Textbook question - number of states

[trinitron]

Hi all,

I've been going through Becker and Schwarz this summer and I'm a bit stuck at the moment. I'm not sure if this is better suited for the homework forum, so feel free to move it.

For those that have the book, this is page 52, eq 2.143.

Given the number operator,

$$N = \sum_{i=1}^{D-2}\sum_{n=1}^\infty \alpha^i_{-n}\alpha^i_{n}$$

one can calculate the number of physical states of mass n-1 by calculating the coefficient of w^n-1 in the expansion of trace(w^N). That much I understand; however, there are a couple of things which seem unclear in the calculation of trace(w^N).

The book writes,

$$tr w^N = \prod_{n=1}^\infty\prod_{i=1}^{D-2} tr w^{\alpha_{-n}^i \alpha_{n}^i} = \prod_{n=1}^\infty (1-w^n)^{-24}$$

Thinking about the trace as a sum of eigenvalues, pulling the products out of the trace in the first equality seems to amount to changing the order of a sum and product (sum of eigenvalues and product over {i,n}). More directly, tr(AB)!=tr(A)tr(B). So what makes this equality valid?

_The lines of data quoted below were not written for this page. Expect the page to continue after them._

/-- An admitted request refused CHECK_FAILED with a detail code, without any other effect. -/
def Checked (i : Instr) (s : State) (f : Frame) (x : Session) (code detail : Nat) : Prop :=
  Completes i s fun t => Answers s t f x code 0x0041 (detailRecord detail 0 0) ∧ Untouched s t

/-- The part a compartment commits from its staging. -/
def stagedPart (s : State) (c : Nat) : CastPart :=
  { comp := c, cells := (s.staging c).cells, image := (s.staging c).image, lead := (s.staging c).lead }

/-- The states in which a commit is looked at past its first checks: M5 to M8, no activation or adjournment, CONFIG LOCK
open, DRAM working, no step due. -/
def MayCommit (s : State) : Prop :=
  5 ≤ s.mode ∧ s.mode ≤ 8 ∧ s.activating = false ∧ s.adjourned = false ∧ s.lcy.jumper = false ∧ s.failed 14 = false ∧
  s.on Obj.TIME_FT_STATE_STEP_DUE.f = false

/-- The end of a compartment's part, as its bank shows it (Table 4-7). -/
def CastEnded (t : State) (c : Nat) (g : Castling) (result : Nat) : Prop :=
  t.rd (Obj.CAST_LAST_RESULT.b c) = result ∧ t.rd (Obj.CAST_LAST_INSTANT.b c) = g.tC % 2 ^ 64 ∧
  t.rd (Obj.CAST_LAST_ID.b c) = g.id % 2 ^ 32 ∧ t.rd (Obj.CAST_PEND_ID.b c) = 0 ∧ t.rd (Obj.CAST_PEND_INSTANT.b c) = 0 ∧
  t.rd (Obj.CAST_EVT_ENDED.b c) = 1

/-- The last thing put out is PENDING, and a request waits for `w`. -/
def WaitsLast (s t : State) (f : Frame) (x : Session) (code : Nat) (w : Wait) : Prop :=
  AnswersLast s t f x code 1 [] ∧ ∃ y ∈ t.waiters, y.sid = x.id ∧ y.seq = f.seq.toNat ∧ y.cmd = code ∧ y.wait = w

/-- Only PENDING and an answer went out, and nothing else happened. -/
def SaysAfterPending (i : Instr) (s : State) (f : Frame) (x : Session) (code status : Nat) (payload : Bytes) : Prop :=
  Completes i s fun t => Untouched s t ∧
    t.sent = s.sent ++ [Out.resp f.conn x.comp f.seq.toNat code 1 [], Out.resp f.conn x.comp f.seq.toNat code status payload]

/-- The entry a force on a target goes to: the one that holds the target, or the lowest free one while fewer than 1,024
forces are in use (R190, R193). -/
def ForceEntry (s : State) (c : Nat) (f : Force) (i : Nat) : Prop :=
  (∃ y, (s.forces c).find? (fun y => y.kind == f.kind && y.point == f.point && y.path == f.path && y.name == f.name) = some y ∧ y.ix = i) ∨
  ((∀ y ∈ s.forces c, ¬ (y.kind = f.kind ∧ y.point = f.point ∧ y.path = f.path ∧ y.name = f.name)) ∧ s.forceTotal < 1024 ∧
    s.rd (Obj.FORCE_STATE.bi c i) = 0 ∧ ∀ j, j < i → s.rd (Obj.FORCE_STATE.bi c j) ≠ 0)

/-- A force is in its entry: in force, but suspended in M8 where its target is an output of the program (R194). A force on a
point shows at the point. -/
def ForceStands (s t : State) (c i : Nat) (f : Force) : Prop :=
  let held := f.kind = 0 ∧ s.mode = 8 ∧ f.point ∈ s.outputPoints c
  t.force c i = { f with ix := i, state := t.rd (Obj.FORCE_STATE.bi c i) } ∧
  (held → t.rd (Obj.FORCE_STATE.bi c i) = 2) ∧ (¬ held → t.rd (Obj.FORCE_STATE.bi c i) = 1) ∧
  (f.kind = 0 → ¬ held → t.rd (Obj.PIMG_ATTR_FORCED.i f.point) = 1 ∧
    (s.source f.point ≤ 1 → s.scan.hold = none → t.pt f.point = f.value))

I'm also having trouble with the second equality. It seems that the claim is $$tr w^{\alpha_{-n}^i\alpha_n^i} = w^n + w^{2n} + w^{3n} + \dots$$.

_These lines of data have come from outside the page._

-- ==== Sys2Proof/Laws/Cells.lean ====
section
/-!
SUPPORT. The stored fields: reading what was written, and the canonical form.
-/
namespace Sys2Proof.Machine

/-! ### Reading after writing -/

theorem Cells.get_ins (c : Cells) (f g : Fld) (v : Nat) (h : ∀ p ∈ c, p.1.key ≠ f.key) :
    (c.ins f v).get g = if f.key = g.key then v else c.get g := by
  induction c with
  | nil => simp only [Cells.ins, Cells.get]
  | cons p r ih =>
    obtain ⟨k, w⟩ := p
    have hk : k.key ≠ f.key := h (k, w) (by simp)
    have hr := ih fun p hp => h p (by simp [hp])
    by_cases hlt : f.key < k.key
    · simp [Cells.ins, hlt, Cells.get]
    · simp only [Cells.ins, hlt, if_false, Cells.get, hr]
      by_cases hg : k.key = g.key
      · simp only [hg, if_true]
        have : f.key ≠ g.key := fun e => hk (hg.trans e.symm)
        simp [this]
      · simp [hg]

theorem Cells.get_del_ne (c : Cells) (f g : Fld) (h : f.key ≠ g.key) : (c.del f).get g = c.get g := by
  induction c with
  | nil => rfl
  | cons p r ih =>
    obtain ⟨k, w⟩ := p
    by_cases hk : k.key = f.key
    · have : k.key ≠ g.key := fun e => h (hk.symm.trans e)
      simp only [Cells.del, List.filter_cons, hk, bne_self_eq_false, Bool.false_eq_true, if_false, Cells.get]
      simpa [Cells.del, this, h] using ih
    · have hb : (k.key != f.key) = true := by simpa using hk
      simp only [Cells.del, List.filter_cons, hb, if_true, Cells.get]
      simpa [Cells.del] using congrArg (fun x => if k.key = g.key then w else x) ih

theorem Cells.get_del_self (c : Cells) (f : Fld) : (c.del f).get f = f.reset := by
  induction c with
  | nil => rfl
  | cons p r ih =>
    obtain ⟨k, w⟩ := p
    by_cases hk : k.key = f.key
    · simpa [Cells.del, List.filter_cons, hk] using ih
    · have hb : (k.key != f.key) = true := by simpa using hk
      simpa [Cells.del, List.filter_cons, hb, Cells.get, hk] using ih

theorem Cells.del_keys (c : Cells) (f : Fld) : ∀ p ∈ c.del f, p.1.key ≠ f.key := by
  intro p hp
  simpa [Cells.del] using (List.mem_filter.mp hp).2

/-- A field reads what was written to it. -/
theorem Cells.get_put_self (c : Cells) (f : Fld) (v : Nat) : (c.put f v).get f = v := by
  unfold Cells.put
  split
  · rename_i h
    rw [Cells.get_del_self, h]
  · rw [Cells.get_ins _ _ _ _ (Cells.del_keys c f)]
    simp

/-- A write leaves every field at another place alone. -/
theorem Cells.get_put_ne (c : Cells) (f g : Fld) (v : Nat) (h : f.key ≠ g.key) : (c.put f v).get g = c.get g := by
  unfold Cells.put
  split
  · exact Cells.get_del_ne c f g h
  · rw [Cells.get_ins _ _ _ _ (Cells.del_keys c f), if_neg h, Cells.get_del_ne c f g h]

/-! ### Canonical form -/

/-- The least place of a list lies above `k`. -/
def Cells.above (k : Nat) : Cells → Prop
  | [] => True
  | (g, _) :: _ => k < g.key

theorem Cells.wf_cons (f : Fld) (v : Nat) (r : Cells) :
    Cells.wf ((f, v) :: r) = true ↔ v ≠ f.reset ∧ Cells.above f.key r ∧ Cells.wf r = true := by
  cases r with
  | nil => simp [Cells.wf, Cells.above]
  | cons p r => obtain ⟨g, w⟩ := p; simp [Cells.wf, Cells.above, and_assoc]

theorem Cells.above_trans {j k : Nat} {c : Cells} (h : j ≤ k) (a : Cells.above k c) : Cells.above j c := by
  cases c with
  | nil => trivial
  | cons p r => exact Nat.lt_of_le_of_lt h a

theorem Cells.above_all {k : Nat} {c : Cells} (w : Cells.wf c = true) (a : Cells.above k c) : ∀ p ∈ c, k < p.1.key := by
  induction c generalizing k with
  | nil => simp
  | cons p r ih =>
    obtain ⟨g, v⟩ := p
    have := (Cells.wf_cons g v r).mp w
    intro q hq
    rcases List.mem_cons.mp hq with rfl | hq
    · exact a
    · exact Nat.lt_trans a (ih this.2.2 this.2.1 q hq)

/-- Leaving cells out keeps the form. -/
theorem Cells.wf_filter (c : Cells) (q : Fld × Nat → Bool) (w : Cells.wf c = true) : Cells.wf (c.filter q) = true := by
  induction c with
  | nil => rfl
  | cons p r ih =>
    obtain ⟨g, v⟩ := p
    have h := (Cells.wf_cons g v r).mp w
    have hr := ih h.2.2
    rw [List.filter_cons]
    split
    · refine (Cells.wf_cons g v _).mpr ⟨h.1, ?_, hr⟩
      cases hf : r.filter q with
      | nil => trivial
      | cons x l =>
        have hx : x ∈ r := (List.mem_filter.mp (hf ▸ List.mem_cons_self : x ∈ r.filter q)).1
        exact Cells.above_all h.2.2 h.2.1 x hx
    · exact hr

theorem Cells.wf_ins (c : Cells) (f : Fld) (v : Nat) (w : Cells.wf c = true) (hv : v ≠ f.reset) (hk : ∀ p ∈ c, p.1.key ≠ f.key) :
    Cells.wf (c.ins f v) = true ∧ ∀ k, k < f.key → Cells.above k c → Cells.above k (c.ins f v) := by
  induction c with
  | nil => exact ⟨(Cells.wf_cons f v []).mpr ⟨hv, trivial, rfl⟩, fun k h _ => h⟩
  | cons p r ih =>
    obtain ⟨g, u⟩ := p
    have h := (Cells.wf_cons g u r).mp w
    by_cases hlt : f.key < g.key
    · simp only [Cells.ins, hlt, if_true]
      exact ⟨(Cells.wf_cons f v _).mpr ⟨hv, hlt, w⟩, fun k hk' _ => hk'⟩
    · have hne : g.key ≠ f.key := hk (g, u) (by simp)
      have hgt : g.key < f.key := Nat.lt_of_le_of_ne (Nat.le_of_not_lt hlt) hne
      have hr := ih h.2.2 fun p hp => hk p (by simp [hp])
      simp only [Cells.ins, hlt, if_false]
      exact ⟨(Cells.wf_cons g u _).mpr ⟨h.1, hr.2 g.key hgt h.2.1, hr.1⟩, fun k _ ha => ha⟩

/-- A write keeps the form. -/
theorem Cells.wf_put (c : Cells) (f : Fld) (v : Nat) (w : Cells.wf c = true) : Cells.wf (c.put f v) = true := by
  have hd : Cells.wf (c.del f) = true := Cells.wf_filter c _ w
  unfold Cells.put
  split
  · exact hd
  · rename_i hv
    exact (Cells.wf_ins _ f v hd hv (Cells.del_keys c f)).1

/-- Laying cells over others keeps the form. -/
theorem Cells.wf_overlay (base top : Cells) (w : Cells.wf base = true) : Cells.wf (base.overlay top) = true := by
  unfold Cells.overlay
  induction top generalizing base with
  | nil => exact w
  | cons p r ih => exact ih _ (Cells.wf_put base p.1 p.2 w)

/-! ### Fields of a state -/

/-- A field reads what was written, cut to its width. -/
@[simp] theorem State.rd_wr_self (s : State) (f : Fld) (v : Nat) : (s.wr f v).rd f = v % 2 ^ f.width := Cells.get_put_self _ _ _

/-- A write leaves every other field alone. -/
theorem State.rd_wr_ne (s : State) (f g : Fld) (v : Nat) (h : f.key ≠ g.key) : (s.wr f v).rd g = s.rd g := Cells.get_put_ne _ _ _ _ h

theorem State.wf_wr (s : State) (f : Fld) (v : Nat) (w : s.regs.wf = true) : (s.wr f v).regs.wf = true := Cells.wf_put _ _ _ w

theorem State.wf_wrs (s : State) (l : List (Fld × Nat)) (w : s.regs.wf = true) : (s.wrs l).regs.wf = true := by
  unfold State.wrs
  induction l generalizing s with
  | nil => exact w
  | cons p r ih => exact ih _ (State.wf_wr s p.1 p.2 w)

theorem State.wf_inc (s : State) (f : Fld) (k : Nat) (w : s.regs.wf = true) : (s.inc f k).regs.wf = true := State.wf_wr _ _ _ w

theorem State.wf_incSat (s : State) (f : Fld) (k : Nat) (w : s.regs.wf = true) : (s.incSat f k).regs.wf = true := State.wf_wr _ _ _ w

theorem State.wf_set1 (s : State) (f : Fld) (w : s.regs.wf = true) : (s.set1 f).regs.wf = true := State.wf_wr _ _ _ w

/-- A fold of updates that each keep the form keeps it. -/
theorem State.wf_foldl {α : Type} (l : List α) (u : State → α → State)
    (h : ∀ s a, s.regs.wf = true → (u s a).regs.wf = true) (s : State) (w : s.regs.wf = true) : (l.foldl u s).regs.wf = true := by
  induction l generalizing s with
  | nil => exact w
  | cons a r ih => exact ih _ (h s a w)

/-- A fold of updates that each keep a part of the state keeps it. -/
theorem State.foldl_keeps {α β : Type} (part : State → β) (l : List α) (u : State → α → State)
    (h : ∀ s a, part (u s a) = part s) (s : State) : part (l.foldl u s) = part s := by
  induction l generalizing s with
  | nil => rfl
  | cons a r ih => exact (ih (u s a)).trans (h s a)

end Sys2Proof.Machine
end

However, to me it seems that $$tr w^{\alpha_{-n}^i\alpha_n^i} = \infty w^n + \infty w^{2n} + \infty w^{3n} + \dots$$

Because if I want a state $$|\phi>$$ s.t. $$\alpha_{-n}^i\alpha_n^i |\phi> = m\times n|\phi>$$, I can simply take $$|0,k>$$ and act on it with $$m$$ copies of $$\alpha_{-n}^i$$ and an arbitrary number of $$\alpha_{-k}^j$$ for k!=n.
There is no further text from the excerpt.